Farrow’s work behind the scenes on Governor Andrew Cuomo’s campaign to dramatically reduce HIV infections by 2020 elicited two important policy wins for which Farrow directly advocated: new funding to expand LGBTQ youth housing options, and maintaining the privacy of minors seeking HIV or reproductive care, even if they’re on their parents’ insurance.
In addition to his advocacy and political efforts, Farrow is a prolific essayist and author whose writing has always been a parallel outlet for his activism. He is the co-editor of “Letters from Young Activists: Today’s Rebels Speak Out.” Farrow’s work has appeared in the anthologies “Spirited: Affirming the Soul of Black Lesbian and Gay Identity,” “Against Equality: Queer Critiques of Same-Sex Marriage,” “For Colored Boys Who Have Considered Suicide When The Rainbow Is Still Not Enough,” “We Have Not Been Moved: Resisting Racism and Militarism in 21st Century America,” and “Black Gay Genius: Answering Joseph Beam’s Call.”
His work has also appeared in print and online publications such as “The Atlantic,” “The Huffington Post,” “TheGrio,” “Colorlines,” “POZ,” “The American Prospect,” and “AlterNet.” He has been working on a political memoir, “Black in a Rainbow World.”
Farrow was named one of “Out” magazine’s Out 100 for 2008, a 40 Under 40 LGBT Leader in the United States by “The Advocate” in 2010, and one of Black Entertainment Television’s Modern Black History Heroes for 2011. He received the Community Activist award at Chicago Black Pride’s Esteem Awards in 2013, and was honored with the 2016 Sexual Freedom Award by the Woodhull Institute.

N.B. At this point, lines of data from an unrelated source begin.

-- ==== Sys2Proof/Laws/Ops.lean ====
section
/-! SUPPORT. One lemma per shared operation that says once everything it can do; later proofs cite it instead of unfolding
the operation. -/

namespace Sys2Proof.Machine

/-! ## Flow -/

@[simp] theorem Flow.andThen_go (s : State) (k : State → Flow) : (Flow.go s).andThen k = k s := rfl
@[simp] theorem Flow.andThen_done (o : Out) (k : State → Flow) : (Flow.done o).andThen k = .done o := rfl
@[simp] theorem Flow.out_go (s : State) : (Flow.go s).out = .next s := rfl
@[simp] theorem Flow.out_done (o : Out) : (Flow.done o).out = o := rfl

/-! ## Environment primitives -/

/-- `avail()` only moves the bytes of the next poll to the source. -/
theorem avail_eq (s : State) :
    (s.polls = [] ∧ avail s = (!s.src.isEmpty, s)) ∨
    (∃ p ps, s.polls = p :: ps ∧ avail s = (!(s.src ++ p).isEmpty, { s with src := s.src ++ p, polls := ps })) := by
  unfold avail
  split
  · next h => exact .inl ⟨h, rfl⟩
  · next p ps h => exact .inr ⟨p, ps, h, rfl⟩

/-- After a true `avail()` the source has a byte. -/
theorem src_of_avail {s : State} (h : (avail s).1 = true) : ∃ b bs, (avail s).2.src = b :: bs := by
  rcases avail_eq s with ⟨-, he⟩ | ⟨p, ps, -, he⟩ <;> rw [he] at h ⊢ <;> simp only at h ⊢
  · cases hs : s.src with
    | nil => simp [hs] at h
    | cons b bs => exact ⟨b, bs, rfl⟩
  · cases hs : s.src ++ p with
    | nil => simp [hs] at h
    | cons b bs => exact ⟨b, bs, rfl⟩

/-- `avail()` loses no byte and adds none (20_memory.md R75 (3)). -/
theorem arriving_avail (s : State) : arriving (avail s).2 = arriving s := by
  rcases avail_eq s with ⟨-, he⟩ | ⟨p, ps, hp, he⟩
  · rw [he]
  · rw [he]; simp [arriving, hp]; omega

/-- `read()` takes the oldest byte of the source (R195). -/
theorem readByte_cons {s : State} {b : Byte} {bs : List Byte} (h : s.src = b :: bs) :
    readByte s = some (b, passByte b { s with src := bs }) := by
  simp [readByte, h]

theorem passByte_eq (b : Byte) (s : State) :
    passByte b s = { s with trace := s.trace ++ (if s.cfg.passthrough then [.pass b] else []) } := by
  unfold passByte; split <;> simp [emit]

theorem yieldNow_eq (s : State) :
    (s.yields = [] ∧ yieldNow s = (false, s)) ∨
    (∃ y ys, s.yields = y :: ys ∧ yieldNow s = (y, { s with yields := ys })) := by
  unfold yieldNow
  split
  · next h => exact .inl ⟨h, rfl⟩
  · next y ys h => exact .inr ⟨y, ys, h, rfl⟩

/-! ## The receive buffer -/

theorem bufRead_of_lt {i : Nat} {s : State} (h : i < s.cfg.bufCap) : bufRead i s = (s.at i, s) := by
  simp [bufRead, h]

theorem bufRead_of_ge {i : Nat} {s : State} (h : s.cfg.bufCap ≤ i) :
    bufRead i s = (Config.unspecifiedByte s.draws, { s with draws := s.draws + 1 }) := by
  simp [bufRead, Nat.not_lt.mpr h]

/-- A read changes at most the count of draws (R61, R62). -/
theorem bufRead_state (i : Nat) (s : State) :
    (bufRead i s).2 = { s with draws := s.draws + (if i < s.cfg.bufCap then 0 else 1) } := by
  unfold bufRead; split <;> simp

theorem bytes_succ (s : State) (i n : Nat) : s.bytes i (i + (n + 1)) = s.at i :: s.bytes (i + 1) (i + 1 + n) := by
  have h1 : i + (n + 1) - i = n + 1 := by omega
  have h2 : i + 1 + n - (i + 1) = n := by omega
  simp only [State.bytes, h1, h2, List.range_succ_eq_map, List.map_cons, List.map_map, Nat.add_zero, List.cons.injEq,
    true_and]
  exact List.map_congr_left fun k _ => by simp [Function.comp, Nat.add_comm 1 k, Nat.add_assoc]

@[simp] theorem bytes_self (s : State) (i : Nat) : s.bytes i i = [] := by simp [State.bytes]

/-- A read of several bytes inside the buffer gives the stored bytes and changes nothing. -/
theorem bufReads_of_le {n i : Nat} {s : State} (h : i + n ≤ s.cfg.bufCap) :
    bufReads n i s = (s.bytes i (i + n), s) := by
  induction n generalizing i with
  | zero => simp [bufReads]
  | succ n ih =>
    simp only [bufReads, bufRead_of_lt (show i < s.cfg.bufCap by omega), ih (i := i + 1) (by omega), bytes_succ]

theorem bufReads_state (n i : Nat) (s : State) : ∃ d, (bufReads n i s).2 = { s with draws := s.draws + d } := by
  induction n generalizing i s with
  | zero => exact ⟨0, rfl⟩
  | succ n ih =>
    obtain ⟨d, hd⟩ := ih (i + 1) (bufRead i s).2
    refine ⟨(if i < s.cfg.bufCap then 0 else 1) + d, ?_⟩
    change (bufReads n (i + 1) (bufRead i s).2).2 = _
    rw [hd, bufRead_state]
    simp only [Nat.add_assoc]

theorem storeByte_of_lt {b : Byte} {s : State} (h : s.pos < s.cfg.bufCap) :
    storeByte b s = .go { s with buf := Memory.write s.buf s.pos b, pos := s.pos + 1 } := by
  simp [storeByte, Nat.not_le.mpr h]

/-! ## Changing state -/

theorem changeState_ident (s : State) :
    changeState .ident s =
      { s with
        st := .ident, tIdent := s.now, pos := 0, crcPos := 0, cur := 0, curCode := Config.obisInvalid,
        nReadTicks := 0, nProcTicks := 0, trace := s.trace ++ [.notify .ready] } := rfl

theorem changeState_read (s : State) : changeState .read s = { s with st := .read, tRead := s.now } := rfl

theorem changeState_verify (s : State) :
    changeState .verify s = { s with st := .verify, trace := s.trace ++ [.notify .update] } := rfl

theorem changeState_pascii (s : State) : changeState .pascii s = { s with st := .pascii } := rfl

theorem changeState_pbin (s : State) : changeState .pbin s = { s with st := .pbin } := rfl

theorem changeState_wait (s : State) :
    changeState .wait s =
      { s with
        st := .wait,
        trace := s.trace ++ (if s.st = .err then [] else [.diag (.summary s.nReadTicks s.nProcTicks)]) } := by
  unfold changeState entryAction
  dsimp only
  split <;> simp [emit, Target.phase]

/-- Taking an error writes `st`, `t_err` and the trace, nothing else (R274). -/
theorem takeError_eq (c : Cause) (s : State) :
    takeError c s =
      { s with st := .err, tErr := s.now, trace := s.trace ++ [.diag (.error c), .notify .commError] } := by
  simp [takeError, changeState, entryAction, emit, Target.phase]

theorem flushDlog_eq (s : State) :
    flushDlog s = { s with dlog := [], trace := s.trace ++ (if s.dlog = [] then [] else [.diag (.discard s.dlog)]) } := by
  unfold flushDlog
  cases h : s.dlog with
  | nil => simp [← h]
  | cons b bs => simp [emit]

/-- The return from an error (R276). -/
theorem returnFromError_eq {s : State} (h : s.st = .err) :
    returnFromError s =
      { s with
        st := .wait, dlog := [], trace := s.trace ++ (if s.dlog = [] then [] else [.diag (.discard s.dlog)]) } := by
  rw [returnFromError, changeState_wait]
  simp [flushDlog_eq, h]

/-! ## Dispatch -/

/-- A dispatch emits one event and changes nothing else (R197). -/
theorem dispatch_eq (k : Code) (v : Rat) (s : State) :
    dispatch k v s = { s with trace := s.trace ++ [dispatchEvent s k v] } := by
  unfold dispatch regLookup dispatchEvent
  generalize (if k = Config.obisInvalid then none else Registry.find s.registry k) = o
  cases o <;> rfl

/-! ## Checksums over the buffer -/

theorem crcaLoop_eq {n i : Nat} {s : State} {c : Crc} (hc : s.crcA = some c) (h : i + n ≤ s.cfg.bufCap) :
    crcaLoop n i s = { s with crcA := some ((s.bytes i (i + n)).foldl crcaUpd c) } := by
  induction n generalizing i s c with
  | zero => simp [crcaLoop, ← hc]
  | succ n ih =>
    have hb := bytes_succ s i n
    simp only [crcaLoop, bufRead_of_lt (show i < s.cfg.bufCap by omega), hc, Option.map_some]
    rw [ih (c := crcaUpd c (s.at i)) rfl (by simp only; omega), hb]
    rfl

/-- `CRCA.RNG` inside the buffer (R131): the checksum of the stored bytes; nothing is left behind (R134). -/
theorem crcaRange_eq {lo hi : Nat} {s : State} (h : hi ≤ s.cfg.bufCap) (hA : s.crcA = none) :
    crcaRange lo hi s = (crcaBytes (s.bytes lo hi), s) := by
  rcases Nat.le_total lo hi with hle | hle
  · have hl : lo + (hi - lo) = hi := by omega
    unfold crcaRange
    rw [crcaLoop_eq (c := 0x0000#16) rfl (by simp only; omega)]
    simp only [hl]
    exact Prod.ext rfl (by rw [← hA])
  · have h0 : hi - lo = 0 := by omega
    simp only [crcaRange, h0, crcaLoop, State.bytes, List.range_zero, List.map_nil, ← hA]
    rfl

theorem crcxLoop_eq {n i : Nat} {s : State} {c : Crc} (hc : s.crcX = some c) (h : i + n ≤ s.cfg.bufCap) :
    crcxLoop n i s = { s with crcX := some ((s.bytes i (i + n)).foldl crcxUpd c) } := by
  induction n generalizing i s c with
  | zero => simp [crcxLoop, ← hc]
  | succ n ih =>
    have hb := bytes_succ s i n
    simp only [crcxLoop, bufRead_of_lt (show i < s.cfg.bufCap by omega), hc, Option.map_some]
    rw [ih (c := crcxUpd c (s.at i)) rfl (by simp only; omega), hb]
    rfl

/-- `CRCX.RNG` inside the buffer (R133). -/
theorem crcxRange_eq {lo hi : Nat} {s : State} (h : hi ≤ s.cfg.bufCap) (hX : s.crcX = none) :
    crcxRange lo hi s = (crcxBytes (s.bytes lo hi), s) := by
  rcases Nat.le_total lo hi with hle | hle
  · have hl : lo + (hi - lo) = hi := by omega
    unfold crcxRange
    rw [crcxLoop_eq (c := 0xFFFF#16) rfl (by simp only; omega)]
    simp only [hl]
    exact Prod.ext rfl (by rw [← hX])
  · have h0 : hi - lo = 0 := by omega
    simp only [crcxRange, h0, crcxLoop, State.bytes, List.range_zero, List.map_nil, ← hX]
    rfl

/-! ## Scans of the ASCII decoder and of the hex field -/

/-- The skip stops at the first byte that is no terminator (R210). -/
theorem skipTerminators_eq {m : List Host.Cell} {n i c : Nat} (hic : i ≤ c) (hc : c < i + n)
    (hs : ∀ a, i ≤ a → a < c → isTerminator (Memory.read m a) = true)
    (he : isTerminator (Memory.read m c) = false) : skipTerminators m n i = some c := by
  induction n generalizing i with
  | zero => omega
  | succ n ih =>
    rcases Nat.eq_or_lt_of_le hic with h | h
    · subst h; simp [skipTerminators, he]
    · simp only [skipTerminators, hs i (le_refl i) h, if_true]
      exact ih h (by omega) fun a h1 h2 => hs a (by omega) h2

/-- The search stops at the first boundary (R211). -/
theorem findBoundary_eq {m : List Host.Cell} {n i e : Nat} (hie : i ≤ e) (he : e < i + n)
    (hs : ∀ a, i ≤ a → a < e → isBoundary (Memory.read m a) = false)
    (hb : isBoundary (Memory.read m e) = true) : findBoundary m n i = some e := by
  induction n generalizing i with
  | zero => omega
  | succ n ih =>
    rcases Nat.eq_or_lt_of_le hie with h | h
    · subst h; simp [findBoundary, hb]
    · simp only [findBoundary, hs i (le_refl i) h, Bool.false_eq_true, if_false]
      exact ih h (by omega) fun a h1 h2 => hs a (by omega) h2

/-! ## The reading loop -/

/-- One round of the loop of `STEP.READ` (R181). -/
theorem readLoop_succ {fuel : Nat} {s : State} {b : Byte} {bs : List Byte} (ha : (avail s).1 = true)
    (hb : (avail s).2.src = b :: bs) :
    readLoop (fuel + 1) s =
      (rbAppend b (avail s).2).andThen fun s2 => (rbAction b s2).andThen fun s3 => readLoop fuel s3 := by
  have he : avail s = (true, (avail s).2) := Prod.ext ha rfl
  simp only [readLoop]
  rw [he]
  simp only [hb]

/-- The loop ends when no byte is available (R181). -/
theorem readLoop_idle {fuel : Nat} {s : State} (ha : (avail s).1 = false) :
    readLoop (fuel + 1) s = .go (avail s).2 := by
  have he : avail s = (false, (avail s).2) := Prod.ext ha rfl
  simp only [readLoop]
  rw [he]

/-- `RB.APPEND` of the oldest byte with room left (R182). -/
theorem rbAppend_eq {s : State} {b : Byte} {bs : List Byte} (hb : s.src = b :: bs) (h : s.pos < s.cfg.bufCap) :
    rbAppend b s =
      .go { s with
        src := bs, buf := Memory.write s.buf s.pos b, pos := s.pos + 1,
        trace := s.trace ++ (if s.cfg.passthrough then [.pass b] else []) } := by
  unfold rbAppend
  rw [if_neg (Nat.ne_of_lt h), readByte_cons hb]
  dsimp only
  rw [if_pos rfl, passByte_eq]
  exact storeByte_of_lt h

/-! ## The elements of the binary format -/

theorem readBe16_eq {i : Nat} {s : State} (h : i + 1 < s.cfg.bufCap) :
    readBe16 i s = (be16 (s.at i) (s.at (i + 1)), s) := by
  simp [readBe16, bufRead_of_lt (show i < s.cfg.bufCap by omega), bufRead_of_lt h]

theorem readBe32_eq {i : Nat} {s : State} (h : i + 3 < s.cfg.bufCap) :
    readBe32 i s = (be32 (s.at i) (s.at (i + 1)) (s.at (i + 2)) (s.at (i + 3)), s) := by
  simp [readBe32, bufRead_of_lt (show i < s.cfg.bufCap by omega), bufRead_of_lt (show i + 1 < s.cfg.bufCap by omega),
    bufRead_of_lt (show i + 2 < s.cfg.bufCap by omega), bufRead_of_lt h]

/-- The cursor never moves backward over an element (10_state.md R38). -/
theorem controlScan_found {n : Nat} {s : State} {c : Nat} (hc : s.cur ≤ c) (hn : c < s.cur + n)
    (hcap : c < s.cfg.bufCap) (hs : ∀ a, s.cur ≤ a → a < c → s.at a ≠ controlByte) (he : s.at c = controlByte) :
    controlScan n s = { s with cur := c } := by
  induction n generalizing s with
  | zero => omega
  | succ n ih =>
    simp only [controlScan, bufRead_of_lt (show s.cur < s.cfg.bufCap by omega)]
    rcases Nat.eq_or_lt_of_le hc with h | h
    · subst h; rw [if_pos he]
    · rw [if_neg (hs s.cur (le_refl _) h)]
      exact ih (s := advance 1 s) (by simpa using h) (by simp; omega) hcap
        (fun a h1 h2 => hs a (by simp at h1; omega) h2) he

theorem controlScan_none {n : Nat} {s : State} (hcap : s.cur + n ≤ s.cfg.bufCap)
    (hs : ∀ a, s.cur ≤ a → a < s.cur + n → s.at a ≠ controlByte) : controlScan n s = { s with cur := s.cur + n } := by
  induction n generalizing s with
  | zero => rfl
  | succ n ih =>
    simp only [controlScan, bufRead_of_lt (show s.cur < s.cfg.bufCap by omega)]
    rw [if_neg (hs s.cur (le_refl _) (by omega)), ih (s := advance 1 s) (by simp; omega)
      (fun a h1 h2 => hs a (by simp at h1; omega) (by simp at h2; omega))]
    simp only [advance, Nat.add_assoc, Nat.add_comm 1 n]

/-! ## The canonical form -/

/-- Storing a list of bytes keeps the canonical form. -/
theorem wf_writes (bs : List Byte) : ∀ (m : List Host.Cell) (a : Nat), Memory.wf m = true → Memory.wf (Memory.writes m a bs) = true := by
  induction bs with
  | nil => exact fun _ _ h => h
  | cons b bs ih => exact fun m a h => ih _ _ (Memory.wf_write a b h)

/-- The buffer and the registry at reset are in canonical form. -/
theorem wf_reset : Memory.wf State.reset.buf = true ∧ Registry.wf State.reset.registry = true := ⟨rfl, rfl⟩

end Sys2Proof.Machine
end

In November of 2017, it was announced that Farrow had been named senior editor at TheBody.com and TheBodyPRO.com, online sites dedicated to providing HIV/AIDS news, information, and support.
A longtime resident of Brooklyn, New York, Farrow now lives in Newark, New Jersey, where he hopes for more mobilization around the intersectionality of HIV and social justice. “I feel proud to see some of the work I’ve been doing sprout up in organizations like Black Youth Project and Black Lives Matter,” Farrow told “POZ” in 2017. “I’m looking forward to a new young generation of Black activists.”